What is needed here is an exact reprint of every record below.

Start of Exercise material

@[simp] theorem Core.ww_s (c : Core) (n : Nat) (v : BitVec 256) : (c.ww n v).s = c.s := by
  unfold Core.ww; split <;> rfl
@[simp] theorem Core.ww_v (c : Core) (n : Nat) (v : BitVec 256) : (c.ww n v).v = c.v := by
  unfold Core.ww; split <;> rfl
@[simp] theorem Core.ww_k (c : Core) (n : Nat) (v : BitVec 256) : (c.ww n v).k = c.k := by
  unfold Core.ww; split <;> rfl
@[simp] theorem Core.ww_m (c : Core) (n : Nat) (v : BitVec 256) : (c.ww n v).m = c.m := by
  unfold Core.ww; split <;> rfl
@[simp] theorem Core.ww_y (c : Core) (n : Nat) (v : BitVec 256) : (c.ww n v).y = c.y := by
  unfold Core.ww; split <;> rfl
@[simp] theorem Core.ww_q (c : Core) (n : Nat) (v : BitVec 256) : (c.ww n v).q = c.q := by
  unfold Core.ww; split <;> rfl
@[simp] theorem Core.ww_a (c : Core) (n : Nat) (v : BitVec 256) : (c.ww n v).a = c.a := by
  unfold Core.ww; split <;> rfl
@[simp] theorem Core.ww_sstat (c : Core) (n : Nat) (v : BitVec 256) : (c.ww n v).sstat = c.sstat := by
  unfold Core.ww; split <;> rfl
@[simp] theorem Core.ww_csp (c : Core) (n : Nat) (v : BitVec 256) : (c.ww n v).csp = c.csp := by
  unfold Core.ww; split <;> rfl
@[simp] theorem Core.ww_csbase (c : Core) (n : Nat) (v : BitVec 256) : (c.ww n v).csbase = c.csbase := by
  unfold Core.ww; split <;> rfl
@[simp] theorem Core.ww_slimit (c : Core) (n : Nat) (v : BitVec 256) : (c.ww n v).slimit = c.slimit := by
  unfold Core.ww; split <;> rfl
@[simp] theorem Core.ww_bar (c : Core) (n : Nat) (v : BitVec 256) : (c.ww n v).bar = c.bar := by
  unfold Core.ww; split <;> rfl
@[simp] theorem Core.ww_lq (c : Core) (n : Nat) (v : BitVec 256) : (c.ww n v).lq = c.lq := by
  unfold Core.ww; split <;> rfl
@[simp] theorem Core.ww_lqOut (c : Core) (n : Nat) (v : BitVec 256) : (c.ww n v).lqOut = c.lqOut := by
  unfold Core.ww; split <;> rfl
@[simp] theorem Core.ww_spad (c : Core) (n : Nat) (v : BitVec 256) : (c.ww n v).spad = c.spad := by
  unfold Core.ww; split <;> rfl
@[simp] theorem Core.ww_poison (c : Core) (n : Nat) (v : BitVec 256) : (c.ww n v).poison = c.poison := by
  unfold Core.ww; split <;> rfl
@[simp] theorem Core.ww_seq (c : Core) (n : Nat) (v : BitVec 256) : (c.ww n v).seq = c.seq := by
  unfold Core.ww; split <;> rfl
@[simp] theorem Core.ww_half0 (c : Core) (n : Nat) (v : BitVec 256) : (c.ww n v).half0 = c.half0 := by
  unfold Core.ww; split <;> rfl
@[simp] theorem Core.ww_half1 (c : Core) (n : Nat) (v : BitVec 256) : (c.ww n v).half1 = c.half1 := by
  unfold Core.ww; split <;> rfl
@[simp] theorem Core.ww_dict (c : Core) (n : Nat) (v : BitVec 256) : (c.ww n v).dict = c.dict := by
  unfold Core.ww; split <;> rfl
@[simp] theorem Core.ww_loopTab (c : Core) (n : Nat) (v : BitVec 256) : (c.ww n v).loopTab = c.loopTab := by
  unfold Core.ww; split <;> rfl
@[simp] theorem Core.ww_loopGrp (c : Core) (n : Nat) (v : BitVec 256) : (c.ww n v).loopGrp = c.loopGrp := by
  unfold Core.ww; split <;> rfl
@[simp] theorem Core.ww_regions (c : Core) (n : Nat) (v : BitVec 256) : (c.ww n v).regions = c.regions := by
  unfold Core.ww; split <;> rfl
@[simp] theorem Core.ww_pours (c : Core) (n : Nat) (v : BitVec 256) : (c.ww n v).pours = c.pours := by
  unfold Core.ww; split <;> rfl
@[simp] theorem Core.ww_parts (c : Core) (n : Nat) (v : BitVec 256) : (c.ww n v).parts = c.parts := by
  unfold Core.ww; split <;> rfl
@[simp] theorem Core.ww_shadow (c : Core) (n : Nat) (v : BitVec 256) : (c.ww n v).shadow = c.shadow := by
  unfold Core.ww; split <;> rfl
@[simp] theorem Core.ww_pend (c : Core) (n : Nat) (v : BitVec 256) : (c.ww n v).pend = c.pend := by
  unfold Core.ww; split <;> rfl
@[simp] theorem Core.ww_acc (c : Core) (n : Nat) (v : BitVec 256) : (c.ww n v).acc = c.acc := by
  unfold Core.ww; split <;> rfl
@[simp] theorem Core.ww_nextId (c : Core) (n : Nat) (v : BitVec 256) : (c.ww n v).nextId = c.nextId := by
  unfold Core.ww; split <;> rfl
@[simp] theorem Core.ww_steps (c : Core) (n : Nat) (v : BitVec 256) : (c.ww n v).steps = c.steps := by
  unfold Core.ww; split <;> rfl
@[simp] theorem Core.ww_copies (c : Core) (n : Nat) (v : BitVec 256) : (c.ww n v).copies = c.copies := by
  unfold Core.ww; split <;> rfl
@[simp] theorem Core.ww_deliv (c : Core) (n : Nat) (v : BitVec 256) : (c.ww n v).deliv = c.deliv := by
  unfold Core.ww; split <;> rfl
@[simp] theorem Core.ww_outq (c : Core) (n : Nat) (v : BitVec 256) : (c.ww n v).outq = c.outq := by
  unfold Core.ww; split <;> rfl
@[simp] theorem Core.ww_runs (c : Core) (n : Nat) (v : BitVec 256) : (c.ww n v).runs = c.runs := by
  unfold Core.ww; split <;> rfl
@[simp] theorem Core.ww_pieces (c : Core) (n : Nat) (v : BitVec 256) : (c.ww n v).pieces = c.pieces := by
  unfold Core.ww; split <;> rfl
@[simp] theorem Core.ww_cruc (c : Core) (n : Nat) (v : BitVec 256) : (c.ww n v).cruc = c.cruc := by
  unfold Core.ww; split <;> rfl
@[simp] theorem Core.ww_dyn (c : Core) (n : Nat) (v : BitVec 256) : (c.ww n v).dyn = c.dyn := by
  unfold Core.ww; split <;> rfl
@[simp] theorem Core.ww_bitsDue (c : Core) (n : Nat) (v : BitVec 256) : (c.ww n v).bitsDue = c.bitsDue := by
  unfold Core.ww; split <;> rfl
@[simp] theorem Core.ww_started (c : Core) (n : Nat) (v : BitVec 256) : (c.ww n v).started = c.started := by
  unfold Core.ww; split <;> rfl
@[simp] theorem Core.ww_task (c : Core) (n : Nat) (v : BitVec 256) : (c.ww n v).task = c.task := by
  unfold Core.ww; split <;> rfl
@[simp] theorem Core.ww_startAt (c : Core) (n : Nat) (v : BitVec 256) : (c.ww n v).startAt = c.startAt := by
  unfold Core.ww; split <;> rfl
@[simp] theorem Core.ww_spanTrap (c : Core) (n : Nat) (v : BitVec 256) : (c.ww n v).spanTrap = c.spanTrap := by
  unfold Core.ww; split <;> rfl
@[simp] theorem Core.ww_badReg (c : Core) (n : Nat) (v : BitVec 256) : (c.ww n v).badReg = c.badReg := by
  unfold Core.ww; split <;> rfl
@[simp] theorem Core.ww_badSpad (c : Core) (n : Nat) (v : BitVec 256) : (c.ww n v).badSpad = c.badSpad := by
  unfold Core.ww; split <;> rfl
@[simp] theorem Core.ww_fw (c : Core) (n : Nat) (v : BitVec 256) : (c.ww n v).fw = c.fw := by
  unfold Core.ww; split <;> rfl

End of Exercise material

Answer section:
@[simp] theorem Core.ww_s (c : Core) (n : Nat) (v : BitVec 256) : (c.ww n v).s = c.s := by
  unfold Core.ww; split <;> rfl
@[simp] theorem Core.ww_v (c : Core) (n : Nat) (v : BitVec 256) : (c.ww n v).v = c.v := by
  unfold Core.ww; split <;> rfl
@[simp] theorem Core.ww_k (c : Core) (n : Nat) (v : BitVec 256) : (c.ww n v).k = c.k := by
  unfold Core.ww; split <;> rfl
@[simp] theorem Core.ww_m (c : Core) (n : Nat) (v : BitVec 256) : (c.ww n v).m = c.m := by
  unfold Core.ww; split <;> rfl
@[simp] theorem Core.ww_y (c : Core) (n : Nat) (v : BitVec 256) : (c.ww n v).y = c.y := by
  unfold Core.ww; split <;> rfl
@[simp] theorem Core.ww_q (c : Core) (n : Nat) (v : BitVec 256) : (c.ww n v).q = c.q := by
  unfold Core.ww; split <;> rfl
@[simp] theorem Core.ww_a (c : Core) (n : Nat) (v : BitVec 256) : (c.ww n v).a = c.a := by
  unfold Core.ww; split <;> rfl
@[simp] theorem Core.ww_sstat (c : Core) (n : Nat) (v : BitVec 256) : (c.ww n v).sstat = c.sstat := by
  unfold Core.ww; split <;> rfl
@[simp] theorem Core.ww_csp (c : Core) (n : Nat) (v : BitVec 256) : (c.ww n v).csp = c.csp := by
  unfold Core.ww; split <;> rfl
@[simp] theorem Core.ww_csbase (c : Core) (n : Nat) (v : BitVec 256) : (c.ww n v).csbase = c.csbase := by
  unfold Core.ww; split <;> rfl
@[simp] theorem Core.ww_slimit (c : Core) (n : Nat) (v : BitVec 256) : (c.ww n v).slimit = c.slimit := by
  unfold Core.ww; split <;> rfl
@[simp] theorem Core.ww_bar (c : Core) (n : Nat) (v : BitVec 256) : (c.ww n v).bar = c.bar := by
  unfold Core.ww; split <;> rfl
@[simp] theorem Core.ww_lq (c : Core) (n : Nat) (v : BitVec 256) : (c.ww n v).lq = c.lq := by
  unfold Core.ww; split <;> rfl
@[simp] theorem Core.ww_lqOut (c : Core) (n : Nat) (v : BitVec 256) : (c.ww n v).lqOut = c.lqOut := by
  unfold Core.ww; split <;> rfl
@[simp] theorem Core.ww_spad (c : Core) (n : Nat) (v : BitVec 256) : (c.ww n v).spad = c.spad := by
  unfold Core.ww; split <;> rfl
@[simp] theorem Core.ww_poison (c : Core) (n : Nat) (v : BitVec 256) : (c.ww n v).poison = c.poison := by
  unfold Core.ww; split <;> rfl
@[simp] theorem Core.ww_seq (c : Core) (n : Nat) (v : BitVec 256) : (c.ww n v).seq = c.seq := by
  unfold Core.ww; split <;> rfl
@[simp] theorem Core.ww_half0 (c : Core) (n : Nat) (v : BitVec 256) : (c.ww n v).half0 = c.half0 := by
  unfold Core.ww; split <;> rfl
@[simp] theorem Core.ww_half1 (c : Core) (n : Nat) (v : BitVec 256) : (c.ww n v).half1 = c.half1 := by
  unfold Core.ww; split <;> rfl
@[simp] theorem Core.ww_dict (c : Core) (n : Nat) (v : BitVec 256) : (c.ww n v).dict = c.dict := by
  unfold Core.ww; split <;> rfl
@[simp] theorem Core.ww_loopTab (c : Core) (n : Nat) (v : BitVec 256) : (c.ww n v).loopTab = c.loopTab := by
  unfold Core.ww; split <;> rfl
@[simp] theorem Core.ww_loopGrp (c : Core) (n : Nat) (v : BitVec 256) : (c.ww n v).loopGrp = c.loopGrp := by
  unfold Core.ww; split <;> rfl
@[simp] theorem Core.ww_regions (c : Core) (n : Nat) (v : BitVec 256) : (c.ww n v).regions = c.regions := by
  unfold Core.ww; split <;> rfl
@[simp] theorem Core.ww_pours (c : Core) (n : Nat) (v : BitVec 256) : (c.ww n v).pours = c.pours := by
  unfold Core.ww; split <;> rfl
@[simp] theorem Core.ww_parts (c : Core) (n : Nat) (v : BitVec 256) : (c.ww n v).parts = c.parts := by
  unfold Core.ww; split <;> rfl
@[simp] theorem Core.ww_shadow (c : Core) (n : Nat) (v : BitVec 256) : (c.ww n v).shadow = c.shadow := by
  unfold Core.ww; split <;> rfl
@[simp] theorem Core.ww_pend (c : Core) (n : Nat) (v : BitVec 256) : (c.ww n v).pend = c.pend := by
  unfold Core.ww; split <;> rfl
@[simp] theorem Core.ww_acc (c : Core) (n : Nat) (v : BitVec 256) : (c.ww n v).acc = c.acc := by
  unfold Core.ww; split <;> rfl
@[simp] theorem Core.ww_nextId (c : Core) (n : Nat) (v : BitVec 256) : (c.ww n v).nextId = c.nextId := by
  unfold Core.ww; split <;> rfl
@[simp] theorem Core.ww_steps (c : Core) (n : Nat) (v : BitVec 256) : (c.ww n v).steps = c.steps := by
  unfold Core.ww; split <;> rfl
@[simp] theorem Core.ww_copies (c : Core) (n : Nat) (v : BitVec 256) : (c.ww n v).copies = c.copies := by
  unfold Core.ww; split <;> rfl
@[simp] theorem Core.ww_deliv (c : Core) (n : Nat) (v : BitVec 256) : (c.ww n v).deliv = c.deliv := by
  unfold Core.ww; split <;> rfl
@[simp] theorem Core.ww_outq (c : Core) (n : Nat) (v : BitVec 256) : (c.ww n v).outq = c.outq := by
  unfold Core.ww; split <;> rfl
@[simp] theorem Core.ww_runs (c : Core) (n : Nat) (v : BitVec 256) : (c.ww n v).runs = c.runs := by
  unfold Core.ww; split <;> rfl
@[simp] theorem Core.ww_pieces (c : Core) (n : Nat) (v : BitVec 256) : (c.ww n v).pieces = c.pieces := by
  unfold Core.ww; split <;> rfl
@[simp] theorem Core.ww_cruc (c : Core) (n : Nat) (v : BitVec 256) : (c.ww n v).cruc = c.cruc := by
  unfold Core.ww; split <;> rfl
@[simp] theorem Core.ww_dyn (c : Core) (n : Nat) (v : BitVec 256) : (c.ww n v).dyn = c.dyn := by
  unfold Core.ww; split <;> rfl
@[simp] theorem Core.ww_bitsDue (c : Core) (n : Nat) (v : BitVec 256) : (c.ww n v).bitsDue = c.bitsDue := by
  unfold Core.ww; split <;> rfl
@[simp] theorem Core.ww_started (c : Core) (n : Nat) (v : BitVec 256) : (c.ww n v).started = c.started := by
  unfold Core.ww; split <;> rfl
@[simp] theorem Core.ww_task (c : Core) (n : Nat) (v : BitVec 256) : (c.ww n v).task = c.task := by
  unfold Core.ww; split <;> rfl
@[simp] theorem Core.ww_startAt (c : Core) (n : Nat) (v : BitVec 256) : (c.ww n v).startAt = c.startAt := by
  unfold Core.ww; split <;> rfl
@[simp] theorem Core.ww_spanTrap (c : Core) (n : Nat) (v : BitVec 256) : (c.ww n v).spanTrap = c.spanTrap := by
  unfold Core.ww; split <;> rfl
@[simp] theorem Core.ww_badReg (c : Core) (n : Nat) (v : BitVec 256) : (c.ww n v).badReg = c.badReg := by
  unfold Core.ww; split <;> rfl
@[simp] theorem Core.ww_badSpad (c : Core) (n : Nat) (v : BitVec 256) : (c.ww n v).badSpad = c.badSpad := by
  unfold Core.ww; split <;> rfl
@[simp] theorem Core.ww_fw (c : Core) (n : Nat) (v : BitVec 256) : (c.ww n v).fw = c.fw := by
  unfold Core.ww; split <;> rfl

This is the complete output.